→ Task requirements
Which lines of the entries below contain the string "obufEpoch"? Copy each one.

==== Dataset records

/-! `State.complete` -/
@[simp] theorem State.complete_cmd : (s.complete).cmd = s.cmd := rfl
@[simp] theorem State.complete_status : (s.complete).status = s.status.completed := rfl
@[simp] theorem State.complete_inLen : (s.complete).inLen = s.inLen := rfl
@[simp] theorem State.complete_outLen : (s.complete).outLen = s.outLen := rfl
@[simp] theorem State.complete_result : (s.complete).result = s.result := rfl
@[simp] theorem State.complete_ibufSz : (s.complete).ibufSz = s.ibufSz := rfl
@[simp] theorem State.complete_obufSz : (s.complete).obufSz = s.obufSz := rfl
@[simp] theorem State.complete_ibuf : (s.complete).ibuf = s.ibuf := rfl
@[simp] theorem State.complete_obuf : (s.complete).obuf = s.obuf := rfl
@[simp] theorem State.complete_dp : (s.complete).dp = Datapath.unspecified s.draws s.inLen.toNat s.obufSz.bytes := rfl
@[simp] theorem State.complete_resetLine : (s.complete).resetLine = s.resetLine := rfl
@[simp] theorem State.complete_pending : (s.complete).pending = s.pending := rfl
@[simp] theorem State.complete_schedule : (s.complete).schedule = s.schedule := rfl
@[simp] theorem State.complete_responses : (s.complete).responses = s.responses := rfl
@[simp] theorem State.complete_ibufEpoch : (s.complete).ibufEpoch = s.ibufEpoch := rfl
@[simp] theorem State.complete_obufEpoch : (s.complete).obufEpoch = s.obufEpoch := rfl
@[simp] theorem State.complete_draws : (s.complete).draws = s.draws + 1 := rfl

/-! `State.completeLookup` -/
@[simp] theorem State.completeLookup_cmd (v : Byte) : (s.completeLookup v).cmd = s.cmd := rfl
@[simp] theorem State.completeLookup_status (v : Byte) : (s.completeLookup v).status = s.status.completed := rfl
@[simp] theorem State.completeLookup_inLen (v : Byte) : (s.completeLookup v).inLen = s.inLen := rfl
@[simp] theorem State.completeLookup_outLen (v : Byte) : (s.completeLookup v).outLen = s.outLen := rfl
@[simp] theorem State.completeLookup_result (v : Byte) : (s.completeLookup v).result = v.setWidth 32 := rfl
@[simp] theorem State.completeLookup_ibufSz (v : Byte) : (s.completeLookup v).ibufSz = s.ibufSz := rfl
@[simp] theorem State.completeLookup_obufSz (v : Byte) : (s.completeLookup v).obufSz = s.obufSz := rfl
@[simp] theorem State.completeLookup_ibuf (v : Byte) : (s.completeLookup v).ibuf = s.ibuf := rfl
@[simp] theorem State.completeLookup_obuf (v : Byte) : (s.completeLookup v).obuf = s.obuf := rfl
@[simp] theorem State.completeLookup_dp (v : Byte) : (s.completeLookup v).dp = Datapath.unspecified s.draws s.inLen.toNat s.obufSz.bytes := rfl
@[simp] theorem State.completeLookup_resetLine (v : Byte) : (s.completeLookup v).resetLine = s.resetLine := rfl
@[simp] theorem State.completeLookup_pending (v : Byte) : (s.completeLookup v).pending = s.pending := rfl
@[simp] theorem State.completeLookup_schedule (v : Byte) : (s.completeLookup v).schedule = s.schedule := rfl
@[simp] theorem State.completeLookup_responses (v : Byte) : (s.completeLookup v).responses = s.responses := rfl
@[simp] theorem State.completeLookup_ibufEpoch (v : Byte) : (s.completeLookup v).ibufEpoch = s.ibufEpoch := rfl
@[simp] theorem State.completeLookup_obufEpoch (v : Byte) : (s.completeLookup v).obufEpoch = s.obufEpoch := rfl
@[simp] theorem State.completeLookup_draws (v : Byte) : (s.completeLookup v).draws = s.draws + 1 := rfl

/-! `State.completeBuffer` -/
@[simp] theorem State.completeBuffer_cmd : (s.completeBuffer).cmd = s.cmd := rfl
@[simp] theorem State.completeBuffer_status : (s.completeBuffer).status = s.status.completed := rfl
@[simp] theorem State.completeBuffer_inLen : (s.completeBuffer).inLen = s.inLen := rfl
@[simp] theorem State.completeBuffer_outLen : (s.completeBuffer).outLen = s.dp.outPos.setWidth 32 := rfl
@[simp] theorem State.completeBuffer_result : (s.completeBuffer).result = s.result := rfl
@[simp] theorem State.completeBuffer_ibufSz : (s.completeBuffer).ibufSz = s.ibufSz := rfl
@[simp] theorem State.completeBuffer_obufSz : (s.completeBuffer).obufSz = s.obufSz := rfl
@[simp] theorem State.completeBuffer_ibuf : (s.completeBuffer).ibuf = s.ibuf := rfl
@[simp] theorem State.completeBuffer_obuf : (s.completeBuffer).obuf = s.obuf := rfl
@[simp] theorem State.completeBuffer_dp : (s.completeBuffer).dp = Datapath.unspecified s.draws s.inLen.toNat s.obufSz.bytes := rfl
@[simp] theorem State.completeBuffer_resetLine : (s.completeBuffer).resetLine = s.resetLine := rfl
@[simp] theorem State.completeBuffer_pending : (s.completeBuffer).pending = s.pending := rfl
@[simp] theorem State.completeBuffer_schedule : (s.completeBuffer).schedule = s.schedule := rfl
@[simp] theorem State.completeBuffer_responses : (s.completeBuffer).responses = s.responses := rfl
@[simp] theorem State.completeBuffer_ibufEpoch : (s.completeBuffer).ibufEpoch = s.ibufEpoch := rfl
@[simp] theorem State.completeBuffer_obufEpoch : (s.completeBuffer).obufEpoch = s.obufEpoch := rfl
@[simp] theorem State.completeBuffer_draws : (s.completeBuffer).draws = s.draws + 1 := rfl

/-! `State.raise` -/
@[simp] theorem State.raise_cmd (k : ErrKind) : (s.raise k).cmd = s.cmd := rfl
@[simp] theorem State.raise_status (k : ErrKind) : (s.raise k).status = s.status.failed k := rfl
@[simp] theorem State.raise_inLen (k : ErrKind) : (s.raise k).inLen = s.inLen := rfl
@[simp] theorem State.raise_outLen (k : ErrKind) : (s.raise k).outLen = 0 := rfl
@[simp] theorem State.raise_result (k : ErrKind) : (s.raise k).result = 0 := rfl
@[simp] theorem State.raise_ibufSz (k : ErrKind) : (s.raise k).ibufSz = s.ibufSz := rfl
@[simp] theorem State.raise_obufSz (k : ErrKind) : (s.raise k).obufSz = s.obufSz := rfl
@[simp] theorem State.raise_ibuf (k : ErrKind) : (s.raise k).ibuf = s.ibuf := rfl
@[simp] theorem State.raise_obuf (k : ErrKind) : (s.raise k).obuf = s.obuf := rfl
@[simp] theorem State.raise_dp (k : ErrKind) : (s.raise k).dp = Datapath.unspecified s.draws s.inLen.toNat s.obufSz.bytes := rfl
@[simp] theorem State.raise_resetLine (k : ErrKind) : (s.raise k).resetLine = s.resetLine := rfl
@[simp] theorem State.raise_pending (k : ErrKind) : (s.raise k).pending = s.pending := rfl
@[simp] theorem State.raise_schedule (k : ErrKind) : (s.raise k).schedule = s.schedule := rfl
@[simp] theorem State.raise_responses (k : ErrKind) : (s.raise k).responses = s.responses := rfl
@[simp] theorem State.raise_ibufEpoch (k : ErrKind) : (s.raise k).ibufEpoch = s.ibufEpoch := rfl
@[simp] theorem State.raise_obufEpoch (k : ErrKind) : (s.raise k).obufEpoch = s.obufEpoch := rfl
@[simp] theorem State.raise_draws (k : ErrKind) : (s.raise k).draws = s.draws + 1 := rfl

/-! `State.forgetObuf` -/
@[simp] theorem State.forgetObuf_cmd : (s.forgetObuf).cmd = s.cmd := rfl
@[simp] theorem State.forgetObuf_status : (s.forgetObuf).status = s.status := rfl
@[simp] theorem State.forgetObuf_inLen : (s.forgetObuf).inLen = s.inLen := rfl
@[simp] theorem State.forgetObuf_outLen : (s.forgetObuf).outLen = s.outLen := rfl
@[simp] theorem State.forgetObuf_result : (s.forgetObuf).result = s.result := rfl
@[simp] theorem State.forgetObuf_ibufSz : (s.forgetObuf).ibufSz = s.ibufSz := rfl
@[simp] theorem State.forgetObuf_obufSz : (s.forgetObuf).obufSz = s.obufSz := rfl
@[simp] theorem State.forgetObuf_ibuf : (s.forgetObuf).ibuf = s.ibuf := rfl
@[simp] theorem State.forgetObuf_obuf : (s.forgetObuf).obuf = [] := rfl
@[simp] theorem State.forgetObuf_dp : (s.forgetObuf).dp = s.dp := rfl
@[simp] theorem State.forgetObuf_resetLine : (s.forgetObuf).resetLine = s.resetLine := rfl
@[simp] theorem State.forgetObuf_pending : (s.forgetObuf).pending = s.pending := rfl
@[simp] theorem State.forgetObuf_schedule : (s.forgetObuf).schedule = s.schedule := rfl
@[simp] theorem State.forgetObuf_responses : (s.forgetObuf).responses = s.responses := rfl
@[simp] theorem State.forgetObuf_ibufEpoch : (s.forgetObuf).ibufEpoch = s.ibufEpoch := rfl
@[simp] theorem State.forgetObuf_obufEpoch : (s.forgetObuf).obufEpoch = s.draws := rfl
@[simp] theorem State.forgetObuf_draws : (s.forgetObuf).draws = s.draws := rfl

/-! `State.raiseBuffer` -/
@[simp] theorem State.raiseBuffer_cmd (k : ErrKind) : (s.raiseBuffer k).cmd = s.cmd := rfl
@[simp] theorem State.raiseBuffer_status (k : ErrKind) : (s.raiseBuffer k).status = s.status.failed k := rfl
@[simp] theorem State.raiseBuffer_inLen (k : ErrKind) : (s.raiseBuffer k).inLen = s.inLen := rfl
@[simp] theorem State.raiseBuffer_outLen (k : ErrKind) : (s.raiseBuffer k).outLen = 0 := rfl
@[simp] theorem State.raiseBuffer_result (k : ErrKind) : (s.raiseBuffer k).result = 0 := rfl
@[simp] theorem State.raiseBuffer_ibufSz (k : ErrKind) : (s.raiseBuffer k).ibufSz = s.ibufSz := rfl
@[simp] theorem State.raiseBuffer_obufSz (k : ErrKind) : (s.raiseBuffer k).obufSz = s.obufSz := rfl
@[simp] theorem State.raiseBuffer_ibuf (k : ErrKind) : (s.raiseBuffer k).ibuf = s.ibuf := rfl
@[simp] theorem State.raiseBuffer_obuf (k : ErrKind) : (s.raiseBuffer k).obuf = [] := rfl
@[simp] theorem State.raiseBuffer_dp (k : ErrKind) : (s.raiseBuffer k).dp = Datapath.unspecified s.draws s.inLen.toNat s.obufSz.bytes := rfl
@[simp] theorem State.raiseBuffer_resetLine (k : ErrKind) : (s.raiseBuffer k).resetLine = s.resetLine := rfl
@[simp] theorem State.raiseBuffer_pending (k : ErrKind) : (s.raiseBuffer k).pending = s.pending := rfl
@[simp] theorem State.raiseBuffer_schedule (k : ErrKind) : (s.raiseBuffer k).schedule = s.schedule := rfl
@[simp] theorem State.raiseBuffer_responses (k : ErrKind) : (s.raiseBuffer k).responses = s.responses := rfl
@[simp] theorem State.raiseBuffer_ibufEpoch (k : ErrKind) : (s.raiseBuffer k).ibufEpoch = s.ibufEpoch := rfl
@[simp] theorem State.raiseBuffer_obufEpoch (k : ErrKind) : (s.raiseBuffer k).obufEpoch = s.draws := rfl
@[simp] theorem State.raiseBuffer_draws (k : ErrKind) : (s.raiseBuffer k).draws = s.draws + 1 := rfl
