/-! The passes of the chunked codec (43_chunked.md R162, R174). -/

/-- Two runs inside a chunk of which `n` bytes are still to be read. Entries of LIFO that this chunk has not
pushed are left over from earlier ones, and may differ. -/
structure SameChunk (n : Nat) (s s' : State) : Prop extends SameRun s s' where
  unread : s.dp.inPos.toNat + n ≤ s.inLen.toNat
  acc : s.dp.acc = s'.dp.acc
  nb : s.dp.nb = s'.dp.nb
  nd : s.dp.nd = s'.dp.nd
  lifoDepth : s.dp.lifoDepth = s'.dp.lifoDepth
  lifo : ∀ i, i < s.dp.lifoDepth.toNat → s.lifoEntry i = s'.lifoEntry i

/-- At a chunk's start LIFO is empty. -/
theorem SameRun.clearChunk {s s' : State} (h : SameRun s s') {n : Nat}
    (hn : s.dp.inPos.toNat + n ≤ s.inLen.toNat) : SameChunk n s.clearChunk s'.clearChunk where
  toSameRun := h.withDp h.inPos rfl rfl
  unread := hn
  acc := rfl
  nb := rfl
  nd := rfl
  lifoDepth := rfl
  lifo i hi := absurd hi (Nat.not_lt_zero i)

theorem SameChunk.foldByte {n : Nat} {s s' : State} (h : SameChunk (n + 1) s s') :
    SameChunk n s.foldByte s'.foldByte where
  toSameRun := h.toSameRun.withDp (congrArg (· + 1) h.inPos) rfl rfl
  unread := by
    have := h.unread
    simp only [State.foldByte_dp, State.foldByte_inLen]
    bv_omega
  acc := by
    have hbyte : s.peek 0 = s'.peek 0 := h.peek (by have := h.unread; omega)
    simp only [State.foldByte_dp, h.acc, hbyte]
  nb := congrArg (· + 1) h.nb
  nd := h.nd
  lifoDepth := h.lifoDepth
  lifo := h.lifo

theorem SameChunk.foldBytes {n : Nat} {s s' : State} (h : SameChunk n s s') :
    SameChunk 0 (State.foldBytes n s) (State.foldBytes n s') := by
  induction n generalizing s s' with
  | zero => exact h
  | succ n ih => exact ih h.foldByte

theorem SameChunk.foldChar {n : Nat} {s s' : State} (h : SameChunk (n + 1) s s') :
    ResRel (SameChunk n) s.foldChar s'.foldChar := by
  have hunread := h.unread
  have hbyte : s.peek 0 = s'.peek 0 := h.peek (by omega)
  unfold State.foldChar
  rw [← hbyte, ← h.acc, ← h.nd]
  refine .bind_same fun d _ => .ok ?_
  exact {
    toSameRun := h.toSameRun.withDp (congrArg (· + 1) h.inPos) rfl rfl
    unread := by
      simp only [State.consume_dp, State.consume_inLen]
      bv_omega
    acc := rfl
    nb := h.nb
    nd := rfl
    lifoDepth := h.lifoDepth
    lifo := h.lifo }

theorem SameChunk.foldChars {n : Nat} {s s' : State} (h : SameChunk n s s') :
    ResRel (SameChunk 0) (State.foldChars n s) (State.foldChars n s') := by
  induction n generalizing s s' with
  | zero => exact .ok h
  | succ n ih => exact h.foldChar.bind fun _ _ ht => ih ht

/-- ENCQR's pass once the bytes are read, when ND counts the digits pushed on DIGBUF: what lies above them is left
over, and may differ. -/
structure SameDigits (s s' : State) : Prop extends SameChunk 0 s s' where
  digits : ∀ i, i < s.dp.nd.toNat → s.digit i = s'.digit i

/-- What a register of several entries holds after a push: an entry past its end takes nothing and reads 0. -/
theorem getD_setIfInBounds {α : Type} {n : Nat} (v : Vector α n) (d : Nat) (x z : α) (i : Nat) :
    (v.setIfInBounds d x).toList.getD i z = if i = d then if i < n then x else z else v.toList.getD i z := by
  rw [Vector.toList_setIfInBounds, List.getD_eq_getElem?_getD, List.getElem?_set, List.getD_eq_getElem?_getD,
    Vector.length_toList]
  by_cases hd : d = i
  · rw [if_pos hd, if_pos hd.symm, hd]
    split <;> rfl
  · rw [if_neg hd, if_neg (Ne.symm hd)]

theorem pushDigit_digit (s : State) (i : Nat) :
    s.pushDigit.digit i =
      if i = s.dp.nd.toNat then (if i < 11 then (s.dp.acc % 45).setWidth 6 else 0 : BitVec 6).toNat
      else s.digit i := by
  rw [State.digit, State.pushDigit_dp, getD_setIfInBounds, State.digit, apply_ite BitVec.toNat]

theorem SameDigits.pushDigit {s s' : State} (h : SameDigits s s') : SameDigits s.pushDigit s'.pushDigit where
  toSameRun := h.toSameRun.withDp h.inPos rfl rfl
  unread := h.unread
  acc := congrArg (· / 45) h.acc
  nb := h.nb
  nd := congrArg (· + 1) h.nd
  lifoDepth := h.lifoDepth
  lifo := h.lifo
  digits i hi := by
    rw [pushDigit_digit, pushDigit_digit, ← h.nd, ← h.acc]
    have hi' : i < (s.dp.nd + 1).toNat := hi
    split
    · rfl
    · exact h.digits i (by bv_omega)

theorem SameDigits.pushDigits (k : Nat) {s s' : State} (h : SameDigits s s') :
    SameDigits (State.pushDigits k s) (State.pushDigits k s') := by
  induction k generalizing s s' with
  | zero => exact h
  | succ k ih => exact ih h.pushDigit

theorem foldBytes_nd (n : Nat) (s : State) : (State.foldBytes n s).dp.nd = s.dp.nd := by
  induction n generalizing s with
  | zero => rfl
  | succ n ih => exact ih s.foldByte

/-- Reading the bytes of a chunk pushes no digit. -/
theorem SameRun.readBytes {s s' : State} (h : SameRun s s') {n : Nat}
    (hn : s.dp.inPos.toNat + n ≤ s.inLen.toNat) :
    SameDigits (State.foldBytes n s.clearChunk) (State.foldBytes n s'.clearChunk) where
  toSameChunk := (h.clearChunk hn).foldBytes
  digits i hi := by simp [foldBytes_nd] at hi

theorem pushDigits_nd (k : Nat) (s : State) : (State.pushDigits k s).dp.nd = s.dp.nd + BitVec.ofNat 4 k := by
  induction k generalizing s with
  | zero => simp [State.pushDigits]
  | succ k ih =>
    rw [State.pushDigits, ih, State.pushDigit_dp]
    bv_omega

theorem SameDigits.digitsDown {s s' : State} (h : SameDigits s s') {k : Nat} (hk : k ≤ s.dp.nd.toNat) :
    s.digitsDown k = s'.digitsDown k := by
  induction k with
  | zero => rfl
  | succ k ih => rw [State.digitsDown, State.digitsDown, h.digits k hk, ih (by omega)]

/-- B2D's answers fit in DIGBUF. -/
theorem le_of_b2d {n k : Nat} (h : b2d n = .ok k) : k ≤ 11 := by
  have hrom : ∀ m ≤ Config.chunkBytes, b2dRom.getD m 0 ≤ 11 := by decide
  unfold b2d at h
  split at h
  · cases h
  · cases h
    exact hrom n (by omega)

/-- The digits of a chunk fit in ND, whose count covers all of them. -/
theorem le_pushDigits_nd {n k : Nat} (h : b2d n = .ok k) {s : State} (hnd : s.dp.nd = 0) :
    k ≤ (State.pushDigits k s).dp.nd.toNat := by
  have := le_of_b2d h
  rw [pushDigits_nd, hnd]
  bv_omega

theorem encqrPass_agrees : PassAgrees encqrPass := by
  intro s s' h hleft
  unfold encqrPass
  dsimp only
  rw [← h.remaining]
  have hread := h.readBytes (n := min Config.chunkBytes s.remaining) (by unfold State.remaining; omega)
  rw [← hread.nb]
  refine .bind_same fun k hk => ?_
  have hpushed := hread.pushDigits k
  rw [← hpushed.digitsDown (le_pushDigits_nd hk (foldBytes_nd _ _))]
  exact .bind_same fun out _ => hpushed.emitGroup out

theorem pushByte_lifoEntry (s : State) (i : Nat) :
    s.pushByte.lifoEntry i =
      if i = s.dp.lifoDepth.toNat then if i < 7 then s.dp.acc.setWidth 8 else 0 else s.lifoEntry i := by
  rw [State.lifoEntry, State.pushByte_dp, getD_setIfInBounds, State.lifoEntry]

========

→ Answer to this exercise
@[simp] theorem State.complete_obufEpoch : (s.complete).obufEpoch = s.obufEpoch := rfl
@[simp] theorem State.completeLookup_obufEpoch (v : Byte) : (s.completeLookup v).obufEpoch = s.obufEpoch := rfl
@[simp] theorem State.completeBuffer_obufEpoch : (s.completeBuffer).obufEpoch = s.obufEpoch := rfl
@[simp] theorem State.raise_obufEpoch (k : ErrKind) : (s.raise k).obufEpoch = s.obufEpoch := rfl
@[simp] theorem State.forgetObuf_obufEpoch : (s.forgetObuf).obufEpoch = s.draws := rfl
@[simp] theorem State.raiseBuffer_obufEpoch (k : ErrKind) : (s.raiseBuffer k).obufEpoch = s.draws := rfl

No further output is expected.